PROBLEM TO WORK ON: Nothing but the lines from the one containing "3 => some .ro | _ => none" through the one containing "2 => some .sc | _ => none", both included, should be given again, each exactly as written below.

GIVEN RECORDS:
def redOpCode : RedOp → Nat
  | .add => 0 | .min => 1 | .max => 2 | .and => 3 | .or => 4 | .xor => 5

/-- Codes of MatchKind (R91). -/
def matchKindOf : Nat → Option MatchKind
  | 0 => some .peers | 1 => some .lead | 2 => some .unit | _ => none

def matchKindCode : MatchKind → Nat
  | .peers => 0 | .lead => 1 | .unit => 2

/-- Codes of AtomOp (R229). -/
def atomOpOf : Nat → Option AtomOp
  | 0 => some .add | 1 => some .min | 2 => some .max | 3 => some .and | 4 => some .or | 5 => some .xor | 6 => some .exch | 7 => some .cas | _ => none

def atomOpCode : AtomOp → Nat
  | .add => 0 | .min => 1 | .max => 2 | .and => 3 | .or => 4 | .xor => 5 | .exch => 6 | .cas => 7

/-- Codes of AtomOrder (R328). -/
def atomOrderOf : Nat → Option AtomOrder
  | 0 => some .relaxed | 1 => some .acq | 2 => some .rel | 3 => some .ar | 4 => some .sc | _ => none

def atomOrderCode : AtomOrder → Nat
  | .relaxed => 0 | .acq => 1 | .rel => 2 | .ar => 3 | .sc => 4

/-- Codes of Space (R154). -/
def spaceOf : Nat → Option Space
  | 0 => some .global | 1 => some .priv | 2 => some .pin | _ => none

def spaceCode : Space → Nat
  | .global => 0 | .priv => 1 | .pin => 2

/-- Codes of Width (R145). -/
def widthOf : Nat → Option Width
  | 0 => some .b8 | 1 => some .b16 | 2 => some .b32 | 3 => some .b64 | 4 => some .b128 | 5 => some .b256 | _ => none

def widthCode : Width → Nat
  | .b8 => 0 | .b16 => 1 | .b32 => 2 | .b64 => 3 | .b128 => 4 | .b256 => 5

/-- Codes of CachePol (R154). -/
def cacheOf : Nat → Option CachePol
  | 0 => some .dflt | 1 => some .stream | 2 => some .nol1 | 3 => some .keep | _ => none

def cacheCode : CachePol → Nat
  | .dflt => 0 | .stream => 1 | .nol1 => 2 | .keep => 3

/-- Codes of LdOrder (R154). -/
def ldOrderOf : Nat → Option LdOrder
  | 0 => some .plain | 1 => some .acq | 2 => some .sc | 3 => some .ro | _ => none

def ldOrderCode : LdOrder → Nat
  | .plain => 0 | .acq => 1 | .sc => 2 | .ro => 3

/-- Codes of StOrder (R154). -/
def stOrderOf : Nat → Option StOrder
  | 0 => some .plain | 1 => some .rel | 2 => some .sc | _ => none

def stOrderCode : StOrder → Nat
  | .plain => 0 | .rel => 1 | .sc => 2

/-- Codes of PrefTarget (R163). -/
def prefOf : Nat → Option PrefTarget
  | 0 => some .l1 | 1 => some .slice | 2 => some .ro | _ => none

def prefCode : PrefTarget → Nat
  | .l1 => 0 | .slice => 1 | .ro => 2

/-- Codes of CctlOp (R164). -/
def cctlOf : Nat → Option CctlOp
  | 0 => some .wb | 1 => some .wbinv | 2 => some .invro | 3 => some .wbAll | 4 => some .wbinvAll | 5 => some .invroAll | _ => none

def cctlCode : CctlOp → Nat
  | .wb => 0 | .wbinv => 1 | .invro => 2 | .wbAll => 3 | .wbinvAll => 4 | .invroAll => 5

/-- Codes of FenceKind (R332). -/
def fenceOf : Nat → Option FenceKind
  | 0 => some .ar | 1 => some .acq | 2 => some .rel | 3 => some .sc | _ => none

def fenceCode : FenceKind → Nat
  | .ar => 0 | .acq => 1 | .rel => 2 | .sc => 3

/-- Codes of PfencePath (R333). -/
def pfenceOf : Nat → Option PfencePath
  | 0 => some .ro | 1 => some .plane | 2 => some .all | _ => none

def pfenceCode : PfencePath → Nat
  | .ro => 0 | .plane => 1 | .all => 2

RESULT FOR THIS TASK:
  | 0 => some .plain | 1 => some .acq | 2 => some .sc | 3 => some .ro | _ => none

def ldOrderCode : LdOrder → Nat
  | .plain => 0 | .acq => 1 | .sc => 2 | .ro => 3

/-- Codes of StOrder (R154). -/
def stOrderOf : Nat → Option StOrder
  | 0 => some .plain | 1 => some .rel | 2 => some .sc | _ => none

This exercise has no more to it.